Finally, methods categorized under embedding into a common space aim to learn a shared space between stimuli and brain recordings for tasks such as retrieval or stimuli reconstruction^10,40^. While our study is closer to this category, it also simultaneously addresses a target classification task. Our objectives include decoding, understanding brain function, and elucidating the relationship between ANN representation and brain representation.

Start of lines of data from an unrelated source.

-- ==== Sys2Proof/Machine/Window.lean ====
section
/-! DEFINITION. Writes to the setup window (R8, R10, R335, R464 to R471): the one path that every write takes, the
apply points (R469, R470), and the registers that need no operation of their own. -/

namespace Sys2Proof.Machine

/-! ## Admission (R61) -/

/-- The left-hand side of the second condition of R61, in µs: the cycles rounded up to a whole µs, then the sum. -/
def admitNeed (p : Plan) (period : Nat) : Nat :=
  let w := (List.range 7).foldl (fun a i => a + p.wc.getD (i + 1) 0) 0
  ceilDiv (100 * (ceilDiv w 3000 + p.header.maintUs + p.header.evalUs + p.header.exportUs + 100) + period * p.header.reservePct) 100

/-- Both conditions of R61. -/
def admits (p : Plan) (period : Nat) : Bool :=
  decide (ceilDiv (p.wc.getD 0 0) 3000 + 100 ≤ period) && decide (admitNeed p period ≤ period)

/-- Run the admission unit for a plan and a period: the registers, and ADMIT_REFUSE when it fails (R61, R62). -/
def State.runAdmission (s : State) (p : Plan) (period : Nat) : State × Bool :=
  let s1 : State := { s with seq.admitNeed := BitVec.ofNat 32 (admitNeed p period), seq.admitHave := BitVec.ofNat 32 period }
  if admits p period then (s1, true) else (s1.raise 0x1301, false)

/-! ## Apply points (R469, R470) -/

/-- Offsets that apply points log. -/
def offTickPeriod : Nat := 0x20004
/-- MEM_CTRL. -/
def offMemCtrl : Nat := 0x80000

/-- The tick period takes its pending value when it may (R62, R77); on the tick master of several modules it asks for its
announcement. `idle` is an apply point with STATE IDLE. -/
def State.applyPeriod (s : State) (idle : Bool) : State :=
  let keep : State := { s with pend.tickPeriod := s.active.tickPeriod }
  if s.pend.tickPeriod = s.active.tickPeriod then s
  else if !idle ∧ s.multi then
    if s.isMaster then { s with seq.periodAsk := some s.pend.tickPeriod } else keep.log offTickPeriod 7 .state
  else
    match s.plan with
    | none => { s with active.tickPeriod := s.pend.tickPeriod }
    | some p =>
      let r := s.runAdmission p s.pend.tickPeriod.toNat
      if r.2 then { r.1 with active.tickPeriod := r.1.pend.tickPeriod }
      else { r.1 with pend.tickPeriod := r.1.active.tickPeriod }

/-- RETRAIN_AUTO takes its pending value unless the plan has no maintenance slot (R322). -/
def State.applyRetrain (s : State) : State :=
  if s.pend.retrainAuto && !s.active.retrainAuto && ((s.plan.map (fun p => p.header.maintUs == 0)).getD false) then
    ({ s with pend.retrainAuto := s.active.retrainAuto } : State).log offMemCtrl 7 .state
  else s

/-- Whether two sets of MEM_EXCL registers exclude the same channels (R307). -/
def sameExclusion (a b : NMap (BitVec 10)) : Bool :=
  let f (m : NMap (BitVec 10)) := ((m.filter (fun e => bit 9 e.2.toNat)).map (fun e => bits 8 0 e.2.toNat)).eraseDups.mergeSort (· ≤ ·)
  f a == f b

/-- The exclusion set takes its pending value (R307). -/
def State.applyExclusion (s : State) : State :=
  if sameExclusion s.pend.excl s.active.excl then { s with active.excl := s.pend.excl }
  else
    let s1 : State := { s with active.excl := s.pend.excl, mem.epoch := s.mem.epoch + 1 }
    (s1.dropPlan.discardTables).raise 0x4002

/-- Watch histories under HIST_DEFAULT keep their newest entries (R256). -/
def State.trimHistories (s : State) : State :=
  match s.plan with
  | none => s
  | some p => (p.layout.watch.filter (fun e => field e 5 1 == 0)).foldl (fun (st : State) e =>
      st.setWatch (watchKey (field e 2 1) (field e 0 2)) (fun w => { w with
        history := w.history.take st.active.histDefault.toNat, historyStart := w.historyStart.take st.active.histDefault.toNat })) s

/-- The regulator fields that stand above the plan's maxima are clamped (R320). -/
def clampTo (max : List Nat) {w : Nat} (m : NMap (BitVec w)) : NMap (BitVec w) :=
  m.map (fun e => (e.1, BitVec.ofNat w (min e.2.toNat (max.getD e.1 e.2.toNat))))

/-- Clamp the pending regulator fields (R320): REG_CLAMP when a value changes. -/
def State.clampRegulators (s : State) : State :=
  match s.plan with
  | none => s
  | some p =>
    let r := clampTo (w := 20) p.layout.rateMax s.pend.regRate
    let b := clampTo (w := 16) p.layout.burstMax s.pend.regBurst
    if r = s.pend.regRate ∧ b = s.pend.regBurst then s
    else ({ s with pend.regRate := r, pend.regBurst := b } : State).raise 0x4401

/-- Fields without a rule of their own become active; the rest keep both views. -/
def Buffered.adopt (a p : Buffered) : Buffered :=
  { p with
    tickSource := a.tickSource, moduleId := a.moduleId, excl := a.excl, tickPeriod := a.tickPeriod }

/-- An apply point (R470): every pending view becomes active at one instant, subject to R62, R77, R307, R320 and R322. -/
def State.applyPoint (s : State) (idle : Bool) : State :=
  let s1 := s.clampRegulators.applyRetrain
  let h := s1.active.histDefault
  let s2 : State := { s1 with active := s1.active.adopt s1.pend }
  let s3 : State := if idle then { s2 with active := { s2.active with tickSource := s2.pend.tickSource, moduleId := s2.pend.moduleId } } else s2
  let s4 := s3.applyPeriod idle
  let s5 := if idle then s4.applyExclusion else s4
  if s5.active.histDefault = h then s5 else s5.trimHistories

/-! ## The path of a write -/

/-- The bits of a register that are RK (R10). -/
def Reg.guarded : Reg → Nat
  | .tickCtrl => 3
  | .seqCtrl => 3
  | .moduleId => 0xFFF
  | .memCtrl => 2
  | .memExcl _ => 0x3FF
  | .setupCmd => 0xF
  | .secCmd => 0xF
  | .debugCtrl => 1
  | .powerLimit => 0xFFF
  | _ => 0

/-- A write would change an RK field or starts an RK command (R466). -/
def State.lockedHit (s : State) (r : Reg) (v : Nat) : Bool :=
  (v &&& r.guarded) != (((s.pend.reg r).getD 0) &&& r.guarded)

/-- Whether a write through P0 is refused in confidential mode (R425, R429). -/
def State.confRefused (s : State) (r : Reg) : Bool :=
  s.confidential && (match r with
    | .debugCtrl => true
    | .moduleId => true
    | .penRetry _ => true
    | .herdRetx _ => true
    | .herdCe _ => true
    | .watchLost => true
    | .evtLost => true
    | _ => false)

/-- A write that the device denies: logged, and its event once per step (R335, R425). -/
def State.denied (s : State) (port off : Nat) : State :=
  if port = 0 then (s.log off 0 .denied).raiseOnce 0 0x8203
  else (s.log off port .denied).raiseOnce port 0x6005 (unitPort port)

/-- A write while a long setup operation runs (R471); a SEC_CMD write while OP is 2 raises SEC_CMD_BUSY. -/
def State.busyWrite (s : State) (off : Nat) : State :=
  let s1 := s.log off 0 .busy
  if s.setup.op = 2 ∧ regAt off = some .secCmd then s1.raise 0x8005 unitTackRoom else s1

/-- A word written to a port's MSI-X table (R363, PCIe): an unmasked vector with its pending bit set sends its message. -/
def State.writeMsix (s : State) (port w v : Nat) : State :=
  let i := w / 4
  let s1 := s.setPort port (fun x => { x with msix := NMap.modify x.msix i {} (fun e =>
    match w % 4 with
    | 0 => { e with addr := BitVec.ofNat 64 (hi32 e.addr.toNat * 2 ^ 32 + v % 2 ^ 32) }
    | 1 => { e with addr := BitVec.ofNat 64 (v % 2 ^ 32 * 2 ^ 32 + lo32 e.addr.toNat) }
    | 2 => { e with data := BitVec.ofNat 32 v }
    | _ => { e with masked := bit 0 v }) })
  let e := NMap.getD (s1.port port).msix i {}
  if e.pending && !e.masked then
    (s1.setPort port (fun x => { x with msix := NMap.insert x.msix i { e with pending := false } })).toHost port (.msix port i)
  else s1

/-- The setup command that a SETUP_CMD value starts runs while another runs (R472). -/
def State.commandRuns (s : State) (r : Reg) (v : Nat) : Bool :=
  r == .setupCmd && decide (1 ≤ v % 16 ∧ v % 16 ≤ 5) && s.setup.cmdRunning != 0

/-- A write that the guard, the busy rule and the views let through, or that they log. `armed` is the guard as it stood
when the write arrived; `unlocked` is the write's effect, and `locked` the effect on the fields that are not RK. -/
def State.guardedWrite (s : State) (armed : Bool) (off v : Nat) (r : Reg) (locked unlocked : State → State) : State :=
  if s.confRefused r then s.denied 0 off
  else if s.setup.op ≠ 0 then s.busyWrite off
  else if s.commandRuns r v then s.log off 0 .cmd
  else if armed ∧ s.lockedHit r v then (locked s).log off 0 .locked
  else unlocked s

/-- Whether the window serves writes: at READY, or in RECOVERY (R479, R481). -/
def State.serves (s : State) : Bool := s.boot.stage == .ready || s.boot.stage == .recovery

/-- A write of a value to an offset of the window through a port (R8, R335, R463 to R471, R481). -/
def State.windowWrite (s : State) (port off width v : Nat) (locked unlocked : State → State) : State :=
  if !s.serves || decide (0x100000 ≤ off) then s
  else
    let armed := s.setup.armed
    let s0 : State := if port = 0 ∧ off ≠ 0x10000 then { s with setup.armed := true } else s
    if width ≠ 4 ∨ off % 4 ≠ 0 then s0.log off port .width
    else
      match regAt off with
      | some (.msixTable w) => s0.writeMsix port w v
      | some (.msixPba _) => s0
      | reg =>
        if port ≠ 0 then s0.denied port off
        else if s.boot.stage = .recovery ∧ 0x20000 ≤ off then s0.log off 0 .state
        else
          match reg with
          | none => if s0.setup.op ≠ 0 then s0.busyWrite off else s0.log off 0 .reserved
          | some r => s0.guardedWrite armed off v r locked unlocked

/-! ## Buffered registers -/

/-- A write of the device's own range refusal. -/
def State.outOfRange (s : State) (off : Nat) : State := s.log off 0 .range

/-- Change the pending view. -/
def State.setPending (s : State) (f : Buffered → Buffered) : State := { s with pend := f s.pend }

/-- TICK_CTRL (R76): SOURCE 0b11 is refused with TICK_RANGE (R78). -/
def State.writeTickCtrl (s : State) (v : Nat) (guarded : Bool) : State :=
  if !guarded ∧ v % 4 = 3 then (s.outOfRange 0x20000).raise 0x1001
  else s.setPending (fun b => { b with
    tickSource := if guarded then b.tickSource else BitVec.ofNat 2 v
    tickOutEn := bit 2 v })

/-- TICK_PERIOD (R41): a value outside 1,000 to 10,000,000 is refused with TICK_RANGE. -/
def State.writeTickPeriod (s : State) (v : Nat) : State :=
  let p := v % 2 ^ 24
  if p < 1000 ∨ 10000000 < p then (s.outOfRange 0x20004).raise 0x1001
  else s.setPending (fun b => { b with tickPeriod := BitVec.ofNat 24 p })

/-- WATCH_CTRL (R256). -/
def State.writeWatchCtrl (s : State) (v : Nat) : State :=
  if bits 6 2 v = 0 ∨ 16 < bits 6 2 v ∨ bits 31 16 v = 0 then s.outOfRange 0xC0000
  else s.setPending (fun b => { b with
    stallEn := bit 0 v, recordsEn := bit 1 v, histDefault := BitVec.ofNat 5 (bits 6 2 v)
    noiseShift := BitVec.ofNat 4 (bits 10 7 v), stallDefault := BitVec.ofNat 16 (bits 31 16 v) })

/-- TC_MAP (R298). -/
def State.writeTcMap (s : State) (v : Nat) : State :=
  s.setPending (fun b => { b with
    pcpTime := BitVec.ofNat 3 (bits 2 0 v), pcpCtrl := BitVec.ofNat 3 (bits 5 3 v), pcpBulk := BitVec.ofNat 3 (bits 8 6 v)
    dscpTime := BitVec.ofNat 6 (bits 14 9 v), dscpCtrl := BitVec.ofNat 6 (bits 20 15 v), dscpBulk := BitVec.ofNat 6 (bits 26 21 v) })

/-- A herd port's buffered registers (R298). -/
def State.writeHerd (s : State) (i : Nat) (f : HerdCfg → HerdCfg) : State :=
  s.setPending (fun b => { b with herd := NMap.modify b.herd i {} f })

The above-mentioned prior studies, however, were not designed for downstream tasks (e.g., classification) based on representation learning for brain recordings, as is the focus of our study. Although not learning a one-to-one relationship between auditory stimuli and EEG as our study does, the closest concept is found in a study that uses domain adaptation for emotion classification, where the distributional information of music audio representations is reflected in that of EEG representations^41^. In our experiments, we demonstrated the superiority of our approach over this method. By leveraging the one-to-one relationship, our method provides a significantly richer supervisory signal, which we believe underpins the advantage of our proposed approach.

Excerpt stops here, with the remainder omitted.